Greenwell, Kate, Sivyer, Katy, Vedhara, Kavita, Yardley, Lucy, Game, Frances, Chalder, Trudie, Richards, Gayle, Drake, Nikki, Gray, Katie, Weinman, John and Bradbury, Katherine (2018) Intervention planning for the REDUCE maintenance intervention: a digital intervention to reduce re-ulceration risk among patients with a history of diabetic foot ulcers. BMJ Open, 8, [e019865]. (doi:10.1136/bmjopen-2017-019865).
Abstract
Objectives: To develop a comprehensive intervention plan for the REDUCE maintenance intervention to support people who have had diabetic foot ulcers (DFUs) to sustain behaviours that reduce reulceration risk.
Methods: Theory-based, evidence-based and person-based approaches to intervention development were used. In phase I of intervention planning, evidence was collated from a scoping review of the literature and qualitative interviews with patients who have had DFUs (n=20). This was used to identify the psychosocial needs and challenges of this population and barriers and facilitators to the intervention’s target behaviours: regular foot checking, rapid self-referral in the event of changes in foot health, graded and regular physical activity and emotional management. In phase II, this evidence was combined with expert consultation to develop the intervention plan. Brief ‘guiding principles’ for shaping intervention development were created. ‘Behavioural analysis’ and ‘logic modelling’ were used to map intervention content onto behaviour change theory to comprehensively describe the intervention and its hypothesised mechanisms.

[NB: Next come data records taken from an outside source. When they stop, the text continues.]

-- ==== Sys2Proof/Machine/JogLever.lean ====
section
/-!
DEFINITION. The jog counters and the lever converter, and how a channel takes what they deliver (spec/05; spec/06, R125, R126).
-/

namespace Sys2Proof.Machine

/-! ### Edges (R88 to R90) -/

/-- The place of a phase state in the forward order (0,0), (1,0), (1,1), (0,1). -/
def phaseCode (a b : Bool) : Nat :=
  match a, b with
  | false, false => 0
  | true, false => 1
  | true, true => 2
  | false, true => 3

/-- A jog counter takes new levels on A and B: +1, −1, or the glitch indicator (R88 to R90). -/
def Jog.edge (x : Jog) (a b : Bool) : Jog :=
  match (phaseCode a b + 4 - phaseCode x.a x.b) % 4 with
  | 0 => x
  | 1 => { x with a, b, count := x.count + 1 }
  | 3 => { x with a, b, count := x.count - 1 }
  | _ => { x with a, b, glitch := true }

/-- JOG_EDGE (R88). -/
def execJogEdge (j : Fin 4) (a b : Bool) (s : State) : Host.Outcome State Fault Refusal :=
  .next (s.whenRunning fun s => s.setJog j ((s.jog j).edge a b))

/-! ### Detents (R91) -/

/-- The whole detents in the count, truncated toward zero. -/
def Jog.detents (x : Jog) : Int := x.count.toInt.tdiv x.counts

/-- The jog's action at a tick: its detents leave the count, and a bound jog delivers them (R91). -/
def Jog.ticked (x : Jog) : Jog :=
  let d := x.detents
  let x' := { x with count := BitVec.ofInt 16 (x.count.toInt - d * x.counts) }
  if d = 0 then x'
  else match x.binding with
    | none => x'
    | some c => { x' with motions := x.motions ++ [{ channel := c, detents := d, step := x.step, takeover := x.takeover }] }

def State.jogTick (s : State) (j : Fin 4) : State := s.setJog j (s.jog j).ticked

/-! ### Jog Motion at its channel (R125) -/

/-- The jog accumulator stays within ±65,536. -/
def holdAcc (n : Int) : Int := max (-65536) (min 65536 n)

/-- A channel takes a Jog Motion. -/
def Channel.takeJog (x : Channel) (m : JogMotion) : Channel :=
  let frames := m.detents * m.step
  match x.state with
  | .jog => { x with jogAcc := holdAcc (x.jogAcc + frames) }
  | .idle => x
  | .playing | .paused | .cued | .shuttle | .live =>
    if m.takeover then
      { x with state := .jog, current := 0, target := 0, jogAcc := holdAcc frames, source := x.source.withoutDelay }
    else x

/-- The oldest Jog Motion on its way from a jog reaches its channel (R125; log 9). -/
def State.deliverJog (s : State) (j : Fin 4) : State :=
  let x := s.jog j
  match x.motions with
  | [] => s
  | m :: rest =>
    let s := s.setJog j { x with motions := rest }
    s.setChannel m.channel ((s.channel m.channel).takeJog m)

/-- JOG_MOTION (R125). -/
def execJogMotion (j : Fin 4) (s : State) : Host.Outcome State Fault Refusal :=
  .next (s.whenRunning fun s => s.deliverJog j)

/-! ### Jog commands (R92, R93) -/

/-- The configuration that JOG CONFIG carries, in range (R92). -/
def jogConfig? (f : JogFields) (x : Jog) : Option Jog := do
  let binding ← channelBinding? f.bindKind f.channel
  let takeover ← flag? f.takeover
  if f.counts ∈ [1, 2, 4] ∧ 1 ≤ f.step ∧ f.step ≤ 16 then
    some { x with binding, counts := f.counts, step := f.step, takeover, count := 0 }
  else none

def State.jogConfigRequest (s : State) (f : JogFields) : Answer :=
  match fin? 4 f.jog with
  | none => s.refuse .badField
  | some j => match jogConfig? f (s.jog j) with
    | none => s.refuse .badField
    | some x => (s.setJog j x).accept []

/-- JOG CONFIG (R92). -/
def execJogConfig (h : Header) (fields : JogFields) (s : State) : Host.Outcome State Fault Refusal :=
  .next (s.takeCommand .jogConfig h fun _ s => s.jogConfigRequest fields)

/-- The body of JOG STATUS (R93); the phase state's code is its place in the list of 5.1. -/
def Jog.statusBytes (x : Jog) : List Byte :=
  bindingBytes x.binding ++ leBytes 1 x.counts ++ leBytes 1 x.step ++ flagBytes x.takeover ++ leInt 2 x.count.toInt ++
    leBytes 1 (phaseCode x.a x.b) ++ flagBytes x.glitch

/-- JOG STATUS (R93): the glitch indicator is returned, then cleared. -/
def execJogStatus (h : Header) (jog : Nat) (s : State) : Host.Outcome State Fault Refusal :=
  .next (s.takeCommand .jogStatus h fun _ s =>
    match fin? 4 jog with
    | none => s.refuse .badField
    | some j => (s.setJog j { s.jog j with glitch := false }).accept (s.jog j).statusBytes)

/-! ### The lever converter (R95 to R98) -/

/-- Target speed and in-dead-band flag of a lever value (R98). -/
def Lever.convert (x : Lever) (v : Nat) : Int × Bool :=
  if max v x.centre - min v x.centre ≤ x.halfWidth then (0, true)
  else
    let i := v / 64
    let r : Int := (v % 64 : Nat)
    ((x.curve.getD i 0 * (64 - r) + x.curve.getD (i + 1) 0 * r).tdiv 64, false)

/-- The next conversion starts, or the scan ends (R95, R96). -/
def State.nextConversion (s : State) : State :=
  match s.scanList with
  | [] => { s with underWay := none }
  | v :: rest => { s with underWay := some v, scanList := rest }

/-- The levers skipped when a tick restarts the scan (R97). -/
def State.skipLevers (s : State) : State :=
  (s.underWay.toList ++ s.scanList).foldl
    (fun s v => s.setLever v { s.lever v with skipped := (s.lever v).skipped + 1 }) s

/-- The converter's action at a tick: a scan under way is ended with its skips, and a new scan starts (R95, R97). -/
def State.leverTick (s : State) : State :=
  let s := s.skipLevers
  ({ s with scanList := allLevers.filter fun v => (s.lever v).binding.isSome }).nextConversion

/-- The lever with its result recorded and its Lever Motion on its way (R96). -/
def Lever.converted (x : Lever) (v : Nat) : Lever :=
  let t := x.convert v
  let x' := { x with last := some { value := v, target := t.1, inBand := t.2 } }
  match x.binding with
  | none => x'
  | some c => { x' with motions := x.motions ++ [{ channel := c, target := t.1, inBand := t.2, takeover := x.takeover }] }

/-- A conversion completes (R96). Without one under way, or above 1,023, no result arises (log 7). -/
def State.leverResult (s : State) (value : Nat) : State :=
  match s.underWay with
  | none => s
  | some v => if value ≤ 1023 then (s.setLever v ((s.lever v).converted value)).nextConversion else s

/-- LEVER_RESULT (R96). -/
def execLeverResult (value : Nat) (s : State) : Host.Outcome State Fault Refusal :=
  .next (s.whenRunning fun s => s.leverResult value)

/-! ### Lever Motion at its channel (R126) -/

/-- A channel takes a Lever Motion; the speed kept on entering SHUTTLE is that of PLAYING or of LIVE, else 0. -/
def Channel.takeLever (x : Channel) (m : LeverMotion) : Channel :=
  match x.state with
  | .shuttle => { x with target := if m.inBand then 0 else m.target }
  | .idle => x
  | .playing | .paused | .cued | .jog | .live =>
    if m.takeover && !m.inBand then
      { x with state := .shuttle, target := m.target, current := x.keptSpeed, jogAcc := 0, source := x.source.withoutDelay }
    else x

/-- The oldest Lever Motion on its way from a lever reaches its channel (R126; log 9). -/
def State.deliverLever (s : State) (v : Fin 4) : State :=
  let x := s.lever v
  match x.motions with
  | [] => s
  | m :: rest =>
    let s := s.setLever v { x with motions := rest }
    s.setChannel m.channel ((s.channel m.channel).takeLever m)

/-- LEVER_MOTION (R126). -/
def execLeverMotion (v : Fin 4) (s : State) : Host.Outcome State Fault Refusal :=
  .next (s.whenRunning fun s => s.deliverLever v)

/-! ### Lever commands (R99 to R101) -/

/-- The configuration that LEVER CONFIG carries, in range (R99). -/
def leverConfig? (f : LeverFields) (x : Lever) : Option Lever := do
  let binding ← channelBinding? f.bindKind f.channel
  let takeover ← flag? f.takeover
  if f.centre ≤ 1023 ∧ f.halfWidth ≤ 255 then
    some { x with binding, centre := f.centre, halfWidth := f.halfWidth, takeover }
  else none

def State.leverConfigRequest (s : State) (f : LeverFields) : Answer :=
  match fin? 4 f.lever with
  | none => s.refuse .badField
  | some v => match leverConfig? f (s.lever v) with
    | none => s.refuse .badField
    | some x => (s.setLever v x).accept []

/-- LEVER CONFIG (R99). -/
def execLeverConfig (h : Header) (fields : LeverFields) (s : State) : Host.Outcome State Fault Refusal :=
  .next (s.takeCommand .leverConfig h fun _ s => s.leverConfigRequest fields)

/-- 17 speed points, each within ±8,192 (R100). -/
def curveValid (points : List Int) : Bool :=
  points.length == 17 && points.all fun p => decide (-8192 ≤ p) && decide (p ≤ 8192)

/-- CURVE LOAD (R100). -/
def execCurveLoad (h : Header) (lever : Nat) (points : List Int) (s : State) : Host.Outcome State Fault Refusal :=
  .next (s.takeCommand .curveLoad h fun _ s =>
    match fin? 4 lever with
    | none => s.refuse .badField
    | some v =>
      if curveValid points then (s.setLever v { s.lever v with curve := points }).accept [] else s.refuse .badField)

def LeverResult.bytes (r : LeverResult) : List Byte := leBytes 2 r.value ++ leInt 2 r.target ++ flagBytes r.inBand

/-- The body of LEVER STATUS (R101). -/
def State.leverStatusBytes (s : State) (v : Fin 4) : List Byte :=
  let x := s.lever v
  bindingBytes x.binding ++ leBytes 2 x.centre ++ leBytes 1 x.halfWidth ++ flagBytes x.takeover ++
    x.curve.flatMap (leInt 2) ++ optBytes s.fresh 0 5 (x.last.map LeverResult.bytes) ++ leBytes 2 x.skipped.toNat ++
    flagBytes (s.underWay == some v) ++ flagBytes (s.scanList.contains v)

/-- LEVER STATUS (R101). -/
def execLeverStatus (h : Header) (lever : Nat) (s : State) : Host.Outcome State Fault Refusal :=
  .next (s.takeCommand .leverStatus h fun _ s =>
    match fin? 4 lever with
    | none => s.refuse .badField
    | some v => s.accept (s.leverStatusBytes v))

end Sys2Proof.Machine
end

Results: Key challenges to the intervention’s target behaviours included patients’ uncertainty regarding when to self-refer, physical limitations affecting foot checking and physical activity and, for some, difficulties managing negative emotions. Important considerations for the intervention design included a need to increase patients’ confidence in making a self-referral and in using the maintenance intervention and a need to acknowledge that some intervention content might be relevant to only some patients (emotional management, physical activity). The behavioural analysis identified the following processes hypothesised to facilitate long-term behaviour maintenance including increasing patients’ skills, self-efficacy, knowledge, positive outcome expectancies, sense of personal control, social support and physical opportunity.
Conclusions: This research provides a transparent description of the intervention planning for the REDUCE maintenance intervention. It provides insights into potential barriers and facilitators to the target behaviours and potentially useful behaviour change techniques to use in clinical practice.